● **Task item**: Output verbatim the line with "bits past the" together with every line beneath it, ending at the last line of the entries.

##### Listed entries #####

/-- R99, R91: `BS.PUSHBITS` appends the field in the order given; a value with a 1 at or above bit `count` is `InvalidBitValue` at
`BS.len`, and a count above 32 is refused. -/
def Obligations.PushbitsAppendsTheField : Prop :=
  ∀ (s : State) (value : BitVec 32) (count : BitVec 8) (o : Order), s.bcState ≠ .failed →
    (count.toNat ≤ 32 → value.toNat < 2 ^ count.toNat → within s.cfg none (s.bits.length + count.toNat) →
      exec (.bsPushbits value count o) s = .next (okWith .nothing { s with bits := s.bits ++ (match o with
        | .lsb => field count.toNat value.toNat
        | .msb => fieldMsb count.toNat value.toNat) })) ∧
    (count.toNat ≤ 32 → 2 ^ count.toNat ≤ value.toNat →
      exec (.bsPushbits value count o) s = .next (errorAt .invalidBitValue s.bits.length s)) ∧
    (count.toNat ≤ 32 → value.toNat < 2 ^ count.toNat → ¬ within s.cfg none (s.bits.length + count.toNat) →
      exec (.bsPushbits value count o) s = .next (refusedIn s)) ∧
    (32 < count.toNat → exec (.bsPushbits value count o) s = .next (refusedIn s))

/-- R100, R92: `BS.READ` returns the bit at the cursor and moves the cursor by one; at the end of the stream it is `TruncatedStream` at
the cursor. -/
def Obligations.ReadReturnsTheNextBit : Prop :=
  ∀ s : State, s.bcState ≠ .failed →
    (∀ b, s.bits[s.rpos]? = some b → exec .bsRead s = .next (okWith (.bit b) { s with rpos := s.rpos + 1 })) ∧
    (s.bits.length ≤ s.rpos → exec .bsRead s = .next (errorAt .truncatedStream s.rpos s))

/-- R101, R93: `BS.READBITS` returns the number below `2^count` whose bits are the next ones in the order given, and moves the cursor by
`count`; with fewer bits left it is `TruncatedStream` at the cursor, which is not moved; `count` = 0 never raises. -/
def Obligations.ReadbitsReturnsTheField : Prop :=
  ∀ (s : State) (count : BitVec 8) (o : Order), s.bcState ≠ .failed →
    (count.toNat ≤ 32 → s.rpos + count.toNat ≤ s.bits.length ∨ count.toNat = 0 →
      ∃ v, exec (.bsReadbits count o) s = .next (okWith (.number v) { s with rpos := s.rpos + count.toNat }) ∧
        v < 2 ^ count.toNat ∧ ∀ k, k < count.toNat → s.bits[s.rpos + k]? = some (match o with
          | .lsb => v.testBit k
          | .msb => v.testBit (count.toNat - 1 - k))) ∧
    (count.toNat ≤ 32 → 0 < count.toNat → s.bits.length < s.rpos + count.toNat →
      exec (.bsReadbits count o) s = .next (errorAt .truncatedStream s.rpos s)) ∧
    (32 < count.toNat → exec (.bsReadbits count o) s = .next (refusedIn s))

/-- R102 with R12 and R43: `BS.TOBYTES` returns `ceil(BS.len/8)` bytes, stream bit `i` being bit `i mod 8` of byte `floor(i/8)` and the
bits past the end being 0; it changes nothing, in every state, `Failed` too. -/
def Obligations.TobytesReturnsTheBackingBuffer : Prop :=
  ∀ s : State, ∃ xs, exec .bsTobytes s = .next (okWith (.elements xs) s) ∧ xs.length = (s.bits.length + 7) / 8 ∧
    ∀ j x, xs[j]? = some x → x < 256 ∧ ∀ k, k < 8 → x.testBit k = s.bits.getD (8 * j + k) false

/-- R93, R103 (a), which the spec marks as derived from its rules: a field pushed at the cursor and read back with the same count and order is the value that was pushed. -/
def Obligations.PushedFieldReadsBack : Prop :=
  ∀ (s : State) (value : BitVec 32) (count : BitVec 8) (o : Order), s.bcState ≠ .failed → s.rpos = s.bits.length →
    count.toNat ≤ 32 → value.toNat < 2 ^ count.toNat → within s.cfg none (s.bits.length + count.toNat) →
    ∃ t u, exec (.bsPushbits value count o) s = .next t ∧ exec (.bsReadbits count o) t = .next u ∧
      u.result = .ok (.number value.toNat) ∧ u.rpos = u.bits.length

/-- R103 (c), which the spec marks as derived: loading the bytes that `BS.TOBYTES` returned, with the stream's length, restores the stream. -/
def Obligations.LoadUndoesTobytes : Prop :=
  ∀ (s t : State) (xs : List Nat), s.bcState ≠ .failed → s.bits.length < 2 ^ 32 → within s.cfg none s.bits.length →
    exec .bsTobytes s = .next t → t.result = .ok (.elements xs) →
    ∃ u, exec (.bsLoad (BitVec.ofNat 32 s.bits.length)) { s with inBuf := xs.map (BitVec.ofNat 8) } = .next u ∧ u.bits = s.bits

#####

● **Solved problem**:
bits past the end being 0; it changes nothing, in every state, `Failed` too. -/
def Obligations.TobytesReturnsTheBackingBuffer : Prop :=
  ∀ s : State, ∃ xs, exec .bsTobytes s = .next (okWith (.elements xs) s) ∧ xs.length = (s.bits.length + 7) / 8 ∧
    ∀ j x, xs[j]? = some x → x < 256 ∧ ∀ k, k < 8 → x.testBit k = s.bits.getD (8 * j + k) false

/-- R93, R103 (a), which the spec marks as derived from its rules: a field pushed at the cursor and read back with the same count and order is the value that was pushed. -/
def Obligations.PushedFieldReadsBack : Prop :=
  ∀ (s : State) (value : BitVec 32) (count : BitVec 8) (o : Order), s.bcState ≠ .failed → s.rpos = s.bits.length →
    count.toNat ≤ 32 → value.toNat < 2 ^ count.toNat → within s.cfg none (s.bits.length + count.toNat) →
    ∃ t u, exec (.bsPushbits value count o) s = .next t ∧ exec (.bsReadbits count o) t = .next u ∧
      u.result = .ok (.number value.toNat) ∧ u.rpos = u.bits.length

/-- R103 (c), which the spec marks as derived: loading the bytes that `BS.TOBYTES` returned, with the stream's length, restores the stream. -/
def Obligations.LoadUndoesTobytes : Prop :=
  ∀ (s t : State) (xs : List Nat), s.bcState ≠ .failed → s.bits.length < 2 ^ 32 → within s.cfg none s.bits.length →
    exec .bsTobytes s = .next t → t.result = .ok (.elements xs) →
    ∃ u, exec (.bsLoad (BitVec.ofNat 32 s.bits.length)) { s with inBuf := xs.map (BitVec.ofNat 8) } = .next u ∧ u.bits = s.bits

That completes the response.